> [EXERCISE INSTRUCTIONS]: Exactly the lines below from the one with "a context. -/" up to and including the one with "def memPacket (s" make up the answer, with nothing else added.

--- LISTED ENTRIES ---

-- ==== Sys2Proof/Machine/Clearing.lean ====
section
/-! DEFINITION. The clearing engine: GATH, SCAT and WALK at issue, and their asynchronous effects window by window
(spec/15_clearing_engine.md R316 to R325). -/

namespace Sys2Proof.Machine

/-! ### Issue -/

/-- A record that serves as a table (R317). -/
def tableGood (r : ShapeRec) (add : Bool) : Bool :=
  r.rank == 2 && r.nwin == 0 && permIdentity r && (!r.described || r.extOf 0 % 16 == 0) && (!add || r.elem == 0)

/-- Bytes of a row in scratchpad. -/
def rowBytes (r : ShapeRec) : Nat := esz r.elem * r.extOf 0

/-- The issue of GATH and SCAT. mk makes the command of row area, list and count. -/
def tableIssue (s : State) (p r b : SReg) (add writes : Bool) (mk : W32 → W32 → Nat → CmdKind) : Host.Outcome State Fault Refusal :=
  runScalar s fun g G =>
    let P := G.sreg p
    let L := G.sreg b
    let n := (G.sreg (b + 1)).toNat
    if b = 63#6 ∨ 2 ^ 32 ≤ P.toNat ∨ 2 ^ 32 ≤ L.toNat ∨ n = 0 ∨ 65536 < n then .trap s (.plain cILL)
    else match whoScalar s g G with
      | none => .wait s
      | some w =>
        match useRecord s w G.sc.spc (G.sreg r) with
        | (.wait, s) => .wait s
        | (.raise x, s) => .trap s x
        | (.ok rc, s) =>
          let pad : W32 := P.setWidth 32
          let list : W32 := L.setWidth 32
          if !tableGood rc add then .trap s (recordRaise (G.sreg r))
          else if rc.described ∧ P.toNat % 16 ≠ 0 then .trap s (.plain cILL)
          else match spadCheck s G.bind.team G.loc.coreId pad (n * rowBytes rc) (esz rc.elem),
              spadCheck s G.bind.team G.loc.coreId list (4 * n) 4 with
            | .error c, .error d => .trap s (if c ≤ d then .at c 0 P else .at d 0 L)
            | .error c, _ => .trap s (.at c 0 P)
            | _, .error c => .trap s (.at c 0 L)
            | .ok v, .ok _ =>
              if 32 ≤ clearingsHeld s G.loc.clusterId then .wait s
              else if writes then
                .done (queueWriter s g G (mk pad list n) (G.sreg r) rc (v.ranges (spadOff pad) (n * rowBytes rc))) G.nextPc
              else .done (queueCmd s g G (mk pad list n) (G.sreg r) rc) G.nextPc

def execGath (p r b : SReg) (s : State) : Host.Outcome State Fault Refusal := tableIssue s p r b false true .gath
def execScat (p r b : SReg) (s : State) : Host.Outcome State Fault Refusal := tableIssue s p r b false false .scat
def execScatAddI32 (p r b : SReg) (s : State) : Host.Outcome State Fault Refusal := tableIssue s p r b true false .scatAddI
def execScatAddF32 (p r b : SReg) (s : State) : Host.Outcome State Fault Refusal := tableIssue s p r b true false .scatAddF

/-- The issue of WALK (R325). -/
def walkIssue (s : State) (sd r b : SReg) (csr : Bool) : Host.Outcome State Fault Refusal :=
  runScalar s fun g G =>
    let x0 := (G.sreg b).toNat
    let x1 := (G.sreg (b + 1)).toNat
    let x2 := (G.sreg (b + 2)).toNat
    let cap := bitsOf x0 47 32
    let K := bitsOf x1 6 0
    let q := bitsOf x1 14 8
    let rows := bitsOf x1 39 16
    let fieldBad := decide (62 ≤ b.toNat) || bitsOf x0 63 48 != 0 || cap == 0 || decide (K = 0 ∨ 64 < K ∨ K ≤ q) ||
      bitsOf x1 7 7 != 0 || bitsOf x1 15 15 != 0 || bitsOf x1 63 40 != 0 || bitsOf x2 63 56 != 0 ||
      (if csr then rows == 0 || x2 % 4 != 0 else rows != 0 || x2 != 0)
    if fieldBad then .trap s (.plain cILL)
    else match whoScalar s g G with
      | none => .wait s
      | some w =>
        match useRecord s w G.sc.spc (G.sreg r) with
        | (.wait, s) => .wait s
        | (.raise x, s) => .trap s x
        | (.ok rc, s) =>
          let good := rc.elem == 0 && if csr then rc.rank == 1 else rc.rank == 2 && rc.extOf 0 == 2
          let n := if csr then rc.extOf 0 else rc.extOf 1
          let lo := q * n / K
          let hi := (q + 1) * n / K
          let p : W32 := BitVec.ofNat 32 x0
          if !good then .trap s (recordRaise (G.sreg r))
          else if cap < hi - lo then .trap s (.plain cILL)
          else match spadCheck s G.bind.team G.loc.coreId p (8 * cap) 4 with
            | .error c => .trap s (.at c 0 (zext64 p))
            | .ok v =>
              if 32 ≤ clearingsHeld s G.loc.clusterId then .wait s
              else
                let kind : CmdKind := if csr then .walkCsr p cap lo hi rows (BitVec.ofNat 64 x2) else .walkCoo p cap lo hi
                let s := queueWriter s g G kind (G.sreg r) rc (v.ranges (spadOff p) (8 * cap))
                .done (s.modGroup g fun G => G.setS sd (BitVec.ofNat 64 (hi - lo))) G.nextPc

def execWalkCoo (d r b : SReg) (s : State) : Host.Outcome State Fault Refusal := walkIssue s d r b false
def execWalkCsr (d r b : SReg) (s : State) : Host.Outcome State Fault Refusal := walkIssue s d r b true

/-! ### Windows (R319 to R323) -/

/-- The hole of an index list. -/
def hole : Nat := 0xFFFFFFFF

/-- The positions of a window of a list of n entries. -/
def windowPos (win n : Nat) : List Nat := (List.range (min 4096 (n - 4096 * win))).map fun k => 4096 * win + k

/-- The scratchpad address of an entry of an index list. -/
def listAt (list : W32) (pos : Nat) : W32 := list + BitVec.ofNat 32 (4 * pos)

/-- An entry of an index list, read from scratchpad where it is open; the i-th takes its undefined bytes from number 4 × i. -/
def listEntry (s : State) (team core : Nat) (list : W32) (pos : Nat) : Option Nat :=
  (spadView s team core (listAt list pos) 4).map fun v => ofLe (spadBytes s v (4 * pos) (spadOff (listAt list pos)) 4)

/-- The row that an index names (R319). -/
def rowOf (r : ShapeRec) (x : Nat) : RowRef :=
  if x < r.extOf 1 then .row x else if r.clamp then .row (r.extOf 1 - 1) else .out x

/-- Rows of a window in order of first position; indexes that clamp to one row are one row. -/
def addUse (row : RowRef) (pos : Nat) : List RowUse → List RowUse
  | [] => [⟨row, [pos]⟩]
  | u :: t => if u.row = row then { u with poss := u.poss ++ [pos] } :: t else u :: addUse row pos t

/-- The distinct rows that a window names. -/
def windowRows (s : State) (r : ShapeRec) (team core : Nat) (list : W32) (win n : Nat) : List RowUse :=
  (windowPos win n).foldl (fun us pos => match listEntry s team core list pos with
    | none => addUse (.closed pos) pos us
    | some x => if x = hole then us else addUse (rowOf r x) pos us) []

---
--- LISTED ENTRIES ---

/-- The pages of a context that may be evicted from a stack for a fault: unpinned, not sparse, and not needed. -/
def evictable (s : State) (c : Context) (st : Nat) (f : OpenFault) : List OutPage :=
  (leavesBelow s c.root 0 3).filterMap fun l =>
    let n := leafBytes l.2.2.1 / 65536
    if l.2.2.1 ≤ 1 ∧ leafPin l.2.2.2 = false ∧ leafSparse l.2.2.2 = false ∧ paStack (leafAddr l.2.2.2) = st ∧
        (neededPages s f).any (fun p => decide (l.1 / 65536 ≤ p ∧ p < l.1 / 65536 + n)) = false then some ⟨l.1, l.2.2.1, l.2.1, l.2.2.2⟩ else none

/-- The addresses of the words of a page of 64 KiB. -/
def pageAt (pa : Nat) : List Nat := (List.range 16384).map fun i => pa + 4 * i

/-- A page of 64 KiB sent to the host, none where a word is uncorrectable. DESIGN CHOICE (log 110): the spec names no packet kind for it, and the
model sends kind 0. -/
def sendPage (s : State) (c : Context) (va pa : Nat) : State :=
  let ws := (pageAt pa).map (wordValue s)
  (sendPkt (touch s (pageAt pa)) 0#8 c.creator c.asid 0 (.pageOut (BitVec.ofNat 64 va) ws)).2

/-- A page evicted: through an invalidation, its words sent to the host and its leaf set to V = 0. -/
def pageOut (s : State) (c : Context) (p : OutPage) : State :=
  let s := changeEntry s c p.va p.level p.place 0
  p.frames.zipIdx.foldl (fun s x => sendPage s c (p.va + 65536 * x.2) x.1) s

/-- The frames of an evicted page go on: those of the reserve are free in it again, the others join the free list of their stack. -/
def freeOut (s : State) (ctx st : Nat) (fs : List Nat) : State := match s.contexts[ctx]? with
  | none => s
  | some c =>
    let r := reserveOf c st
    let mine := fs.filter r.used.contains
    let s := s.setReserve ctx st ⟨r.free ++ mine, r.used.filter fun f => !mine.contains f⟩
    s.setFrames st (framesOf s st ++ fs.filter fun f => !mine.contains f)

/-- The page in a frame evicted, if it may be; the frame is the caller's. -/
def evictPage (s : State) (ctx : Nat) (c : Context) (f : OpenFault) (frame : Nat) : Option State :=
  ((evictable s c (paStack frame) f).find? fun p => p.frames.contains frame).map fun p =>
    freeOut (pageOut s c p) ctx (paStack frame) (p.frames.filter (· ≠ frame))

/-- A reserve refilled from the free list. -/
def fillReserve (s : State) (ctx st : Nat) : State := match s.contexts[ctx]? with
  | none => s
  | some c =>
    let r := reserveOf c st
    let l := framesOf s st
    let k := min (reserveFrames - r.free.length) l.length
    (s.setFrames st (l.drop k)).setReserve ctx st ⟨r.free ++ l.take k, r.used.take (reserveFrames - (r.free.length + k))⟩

---
--- LISTED ENTRIES ---

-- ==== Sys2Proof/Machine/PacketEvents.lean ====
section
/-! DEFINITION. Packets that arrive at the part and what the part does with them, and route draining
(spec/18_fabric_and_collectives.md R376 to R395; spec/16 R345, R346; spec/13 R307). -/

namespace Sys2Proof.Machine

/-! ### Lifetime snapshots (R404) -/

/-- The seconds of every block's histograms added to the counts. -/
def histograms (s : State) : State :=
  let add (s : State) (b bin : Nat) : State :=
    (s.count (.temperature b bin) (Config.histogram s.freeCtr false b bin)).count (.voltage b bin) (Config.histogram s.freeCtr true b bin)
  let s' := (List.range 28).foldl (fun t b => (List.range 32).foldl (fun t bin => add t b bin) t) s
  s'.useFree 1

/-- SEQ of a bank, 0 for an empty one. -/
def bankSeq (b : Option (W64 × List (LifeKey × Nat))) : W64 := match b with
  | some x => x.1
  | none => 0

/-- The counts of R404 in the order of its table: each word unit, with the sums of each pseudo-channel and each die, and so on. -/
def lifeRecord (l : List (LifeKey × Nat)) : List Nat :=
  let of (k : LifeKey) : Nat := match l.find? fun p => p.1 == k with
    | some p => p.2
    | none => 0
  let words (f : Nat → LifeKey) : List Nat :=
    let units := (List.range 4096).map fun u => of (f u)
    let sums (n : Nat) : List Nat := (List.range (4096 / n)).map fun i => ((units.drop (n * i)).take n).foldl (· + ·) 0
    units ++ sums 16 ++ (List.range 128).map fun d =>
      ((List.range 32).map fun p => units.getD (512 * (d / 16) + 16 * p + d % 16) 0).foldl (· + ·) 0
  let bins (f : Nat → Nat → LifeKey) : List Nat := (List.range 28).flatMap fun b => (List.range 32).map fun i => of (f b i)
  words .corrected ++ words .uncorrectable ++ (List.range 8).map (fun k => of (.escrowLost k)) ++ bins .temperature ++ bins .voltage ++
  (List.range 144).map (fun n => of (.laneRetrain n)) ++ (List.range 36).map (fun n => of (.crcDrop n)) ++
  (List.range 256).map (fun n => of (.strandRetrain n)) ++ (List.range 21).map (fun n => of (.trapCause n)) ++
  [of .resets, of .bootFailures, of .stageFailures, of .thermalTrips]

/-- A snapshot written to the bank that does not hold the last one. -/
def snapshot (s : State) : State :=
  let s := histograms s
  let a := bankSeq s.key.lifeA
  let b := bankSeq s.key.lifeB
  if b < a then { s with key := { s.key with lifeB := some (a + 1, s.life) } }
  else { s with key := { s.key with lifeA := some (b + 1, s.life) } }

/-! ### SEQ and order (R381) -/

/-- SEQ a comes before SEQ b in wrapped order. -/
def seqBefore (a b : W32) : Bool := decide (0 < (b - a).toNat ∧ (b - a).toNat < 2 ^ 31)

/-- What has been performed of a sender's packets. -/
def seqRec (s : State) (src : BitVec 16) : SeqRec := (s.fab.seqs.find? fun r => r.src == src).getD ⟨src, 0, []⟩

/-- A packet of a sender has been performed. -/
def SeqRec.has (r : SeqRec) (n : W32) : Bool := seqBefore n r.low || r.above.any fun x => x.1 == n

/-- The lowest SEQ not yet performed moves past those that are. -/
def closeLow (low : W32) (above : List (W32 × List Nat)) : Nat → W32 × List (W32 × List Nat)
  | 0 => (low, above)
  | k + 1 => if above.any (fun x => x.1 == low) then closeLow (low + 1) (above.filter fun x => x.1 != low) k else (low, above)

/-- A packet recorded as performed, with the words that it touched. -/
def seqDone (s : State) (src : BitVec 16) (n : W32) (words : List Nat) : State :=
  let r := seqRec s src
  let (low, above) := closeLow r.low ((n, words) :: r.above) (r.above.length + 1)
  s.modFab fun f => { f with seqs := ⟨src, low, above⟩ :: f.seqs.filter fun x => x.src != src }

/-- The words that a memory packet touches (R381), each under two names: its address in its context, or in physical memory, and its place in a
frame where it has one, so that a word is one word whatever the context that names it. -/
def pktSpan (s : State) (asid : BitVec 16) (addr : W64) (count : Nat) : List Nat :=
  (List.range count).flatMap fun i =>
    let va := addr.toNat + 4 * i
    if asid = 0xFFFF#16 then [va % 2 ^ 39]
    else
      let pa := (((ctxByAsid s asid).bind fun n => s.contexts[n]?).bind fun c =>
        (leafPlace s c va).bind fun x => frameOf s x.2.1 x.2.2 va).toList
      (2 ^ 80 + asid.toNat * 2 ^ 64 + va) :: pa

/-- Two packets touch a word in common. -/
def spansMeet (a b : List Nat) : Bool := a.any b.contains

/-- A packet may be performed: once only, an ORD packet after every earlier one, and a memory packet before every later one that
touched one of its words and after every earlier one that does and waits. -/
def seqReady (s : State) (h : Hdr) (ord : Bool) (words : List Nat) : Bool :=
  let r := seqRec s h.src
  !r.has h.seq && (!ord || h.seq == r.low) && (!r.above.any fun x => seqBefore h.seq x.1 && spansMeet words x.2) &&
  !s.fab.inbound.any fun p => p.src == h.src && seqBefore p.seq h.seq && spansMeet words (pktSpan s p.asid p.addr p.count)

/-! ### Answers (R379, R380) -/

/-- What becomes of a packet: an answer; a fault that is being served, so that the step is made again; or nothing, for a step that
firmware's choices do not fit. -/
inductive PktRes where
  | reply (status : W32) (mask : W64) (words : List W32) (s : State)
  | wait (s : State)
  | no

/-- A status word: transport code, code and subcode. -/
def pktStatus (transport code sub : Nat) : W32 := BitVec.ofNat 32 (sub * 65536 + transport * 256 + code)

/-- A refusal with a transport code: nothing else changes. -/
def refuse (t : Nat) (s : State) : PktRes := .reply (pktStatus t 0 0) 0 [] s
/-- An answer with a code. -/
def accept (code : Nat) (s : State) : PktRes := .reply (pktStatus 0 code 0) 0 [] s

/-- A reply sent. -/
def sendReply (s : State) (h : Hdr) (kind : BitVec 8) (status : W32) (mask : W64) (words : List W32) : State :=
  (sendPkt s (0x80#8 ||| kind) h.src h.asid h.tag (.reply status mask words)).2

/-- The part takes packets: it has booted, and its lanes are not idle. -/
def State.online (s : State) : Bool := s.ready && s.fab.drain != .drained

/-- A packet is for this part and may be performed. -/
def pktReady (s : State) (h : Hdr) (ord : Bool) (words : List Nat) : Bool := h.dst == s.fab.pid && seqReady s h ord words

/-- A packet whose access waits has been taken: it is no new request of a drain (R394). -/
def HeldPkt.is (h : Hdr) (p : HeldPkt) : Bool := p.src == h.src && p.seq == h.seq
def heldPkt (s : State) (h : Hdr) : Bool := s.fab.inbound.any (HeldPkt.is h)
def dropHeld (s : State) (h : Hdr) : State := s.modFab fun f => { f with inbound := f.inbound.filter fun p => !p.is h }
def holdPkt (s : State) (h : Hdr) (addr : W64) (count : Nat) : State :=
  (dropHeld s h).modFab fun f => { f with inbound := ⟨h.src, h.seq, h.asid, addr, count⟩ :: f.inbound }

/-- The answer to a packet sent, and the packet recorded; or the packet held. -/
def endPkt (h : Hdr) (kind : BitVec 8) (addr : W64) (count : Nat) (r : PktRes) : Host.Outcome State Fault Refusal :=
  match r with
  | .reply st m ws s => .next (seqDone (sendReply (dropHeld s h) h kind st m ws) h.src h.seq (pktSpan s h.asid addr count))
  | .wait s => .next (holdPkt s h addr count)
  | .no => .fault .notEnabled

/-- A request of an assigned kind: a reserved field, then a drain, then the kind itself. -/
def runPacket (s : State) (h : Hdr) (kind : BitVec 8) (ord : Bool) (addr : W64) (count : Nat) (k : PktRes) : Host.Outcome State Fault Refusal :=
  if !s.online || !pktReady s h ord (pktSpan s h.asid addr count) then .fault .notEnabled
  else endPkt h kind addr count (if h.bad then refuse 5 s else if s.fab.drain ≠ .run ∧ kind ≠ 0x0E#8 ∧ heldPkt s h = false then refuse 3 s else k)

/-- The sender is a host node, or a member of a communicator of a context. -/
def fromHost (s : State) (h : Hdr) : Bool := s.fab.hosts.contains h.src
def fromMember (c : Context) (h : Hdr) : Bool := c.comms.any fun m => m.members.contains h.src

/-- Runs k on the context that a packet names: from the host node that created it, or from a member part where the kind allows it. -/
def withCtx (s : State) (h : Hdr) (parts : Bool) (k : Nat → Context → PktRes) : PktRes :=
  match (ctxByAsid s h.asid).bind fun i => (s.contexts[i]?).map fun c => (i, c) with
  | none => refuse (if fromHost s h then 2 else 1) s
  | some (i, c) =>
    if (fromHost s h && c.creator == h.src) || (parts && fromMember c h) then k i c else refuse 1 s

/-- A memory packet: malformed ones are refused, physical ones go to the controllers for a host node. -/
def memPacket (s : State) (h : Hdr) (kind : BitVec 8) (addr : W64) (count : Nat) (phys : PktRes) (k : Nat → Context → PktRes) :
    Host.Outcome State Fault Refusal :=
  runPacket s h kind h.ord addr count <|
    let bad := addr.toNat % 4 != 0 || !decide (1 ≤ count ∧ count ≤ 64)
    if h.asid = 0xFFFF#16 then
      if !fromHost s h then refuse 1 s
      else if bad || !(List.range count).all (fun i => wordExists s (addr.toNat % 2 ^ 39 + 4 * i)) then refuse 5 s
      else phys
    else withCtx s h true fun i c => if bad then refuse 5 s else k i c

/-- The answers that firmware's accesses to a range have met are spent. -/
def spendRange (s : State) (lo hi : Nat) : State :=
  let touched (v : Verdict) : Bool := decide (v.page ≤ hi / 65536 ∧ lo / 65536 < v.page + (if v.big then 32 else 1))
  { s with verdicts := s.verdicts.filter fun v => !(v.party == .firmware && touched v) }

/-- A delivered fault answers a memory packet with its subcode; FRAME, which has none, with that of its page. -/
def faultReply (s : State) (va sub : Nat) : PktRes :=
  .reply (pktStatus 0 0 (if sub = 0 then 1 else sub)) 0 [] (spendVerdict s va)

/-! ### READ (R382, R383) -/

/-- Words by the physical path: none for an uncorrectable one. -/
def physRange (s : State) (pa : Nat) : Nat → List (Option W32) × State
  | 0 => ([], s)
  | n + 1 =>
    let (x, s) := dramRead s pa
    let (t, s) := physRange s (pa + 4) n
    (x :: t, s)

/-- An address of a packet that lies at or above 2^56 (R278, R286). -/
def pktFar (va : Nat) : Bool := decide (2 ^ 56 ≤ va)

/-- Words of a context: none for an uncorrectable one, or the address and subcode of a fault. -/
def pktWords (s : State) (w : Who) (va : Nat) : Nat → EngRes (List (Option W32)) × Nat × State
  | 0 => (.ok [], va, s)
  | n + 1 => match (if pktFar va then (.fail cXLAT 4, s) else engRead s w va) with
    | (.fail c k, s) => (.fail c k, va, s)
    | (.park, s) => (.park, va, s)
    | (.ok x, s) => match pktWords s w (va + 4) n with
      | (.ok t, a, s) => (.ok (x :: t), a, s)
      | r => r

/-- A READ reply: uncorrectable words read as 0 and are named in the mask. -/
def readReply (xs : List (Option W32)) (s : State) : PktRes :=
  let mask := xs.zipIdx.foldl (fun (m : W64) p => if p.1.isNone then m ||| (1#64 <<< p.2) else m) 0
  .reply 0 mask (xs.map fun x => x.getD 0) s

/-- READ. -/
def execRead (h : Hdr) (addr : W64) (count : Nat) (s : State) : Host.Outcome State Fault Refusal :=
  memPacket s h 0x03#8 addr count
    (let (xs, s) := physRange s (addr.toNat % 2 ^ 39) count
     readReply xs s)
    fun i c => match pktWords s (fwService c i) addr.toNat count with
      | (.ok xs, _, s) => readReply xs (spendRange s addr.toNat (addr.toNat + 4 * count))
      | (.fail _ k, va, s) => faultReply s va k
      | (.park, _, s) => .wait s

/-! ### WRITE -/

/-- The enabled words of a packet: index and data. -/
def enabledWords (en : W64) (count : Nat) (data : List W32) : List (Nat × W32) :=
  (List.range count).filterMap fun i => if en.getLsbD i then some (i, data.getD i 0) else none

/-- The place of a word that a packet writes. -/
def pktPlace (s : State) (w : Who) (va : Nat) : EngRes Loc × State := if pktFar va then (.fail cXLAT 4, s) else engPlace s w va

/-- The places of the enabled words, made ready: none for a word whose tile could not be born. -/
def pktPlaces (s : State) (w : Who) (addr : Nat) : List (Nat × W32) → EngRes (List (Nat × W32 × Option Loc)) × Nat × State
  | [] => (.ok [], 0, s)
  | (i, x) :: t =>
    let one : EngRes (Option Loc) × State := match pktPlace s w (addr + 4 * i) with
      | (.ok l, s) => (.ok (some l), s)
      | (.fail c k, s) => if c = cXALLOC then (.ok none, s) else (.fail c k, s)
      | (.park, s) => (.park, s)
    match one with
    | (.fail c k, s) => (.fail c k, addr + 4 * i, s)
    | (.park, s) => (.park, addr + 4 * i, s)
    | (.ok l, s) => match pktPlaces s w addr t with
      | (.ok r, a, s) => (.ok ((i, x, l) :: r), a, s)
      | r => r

---

> [SOLVED PROBLEM]:
/-- The sender is a host node, or a member of a communicator of a context. -/
def fromHost (s : State) (h : Hdr) : Bool := s.fab.hosts.contains h.src
def fromMember (c : Context) (h : Hdr) : Bool := c.comms.any fun m => m.members.contains h.src

/-- Runs k on the context that a packet names: from the host node that created it, or from a member part where the kind allows it. -/
def withCtx (s : State) (h : Hdr) (parts : Bool) (k : Nat → Context → PktRes) : PktRes :=
  match (ctxByAsid s h.asid).bind fun i => (s.contexts[i]?).map fun c => (i, c) with
  | none => refuse (if fromHost s h then 2 else 1) s
  | some (i, c) =>
    if (fromHost s h && c.creator == h.src) || (parts && fromMember c h) then k i c else refuse 1 s

/-- A memory packet: malformed ones are refused, physical ones go to the controllers for a host node. -/
def memPacket (s : State) (h : Hdr) (kind : BitVec 8) (addr : W64) (count : Nat) (phys : PktRes) (k : Nat → Context → PktRes) :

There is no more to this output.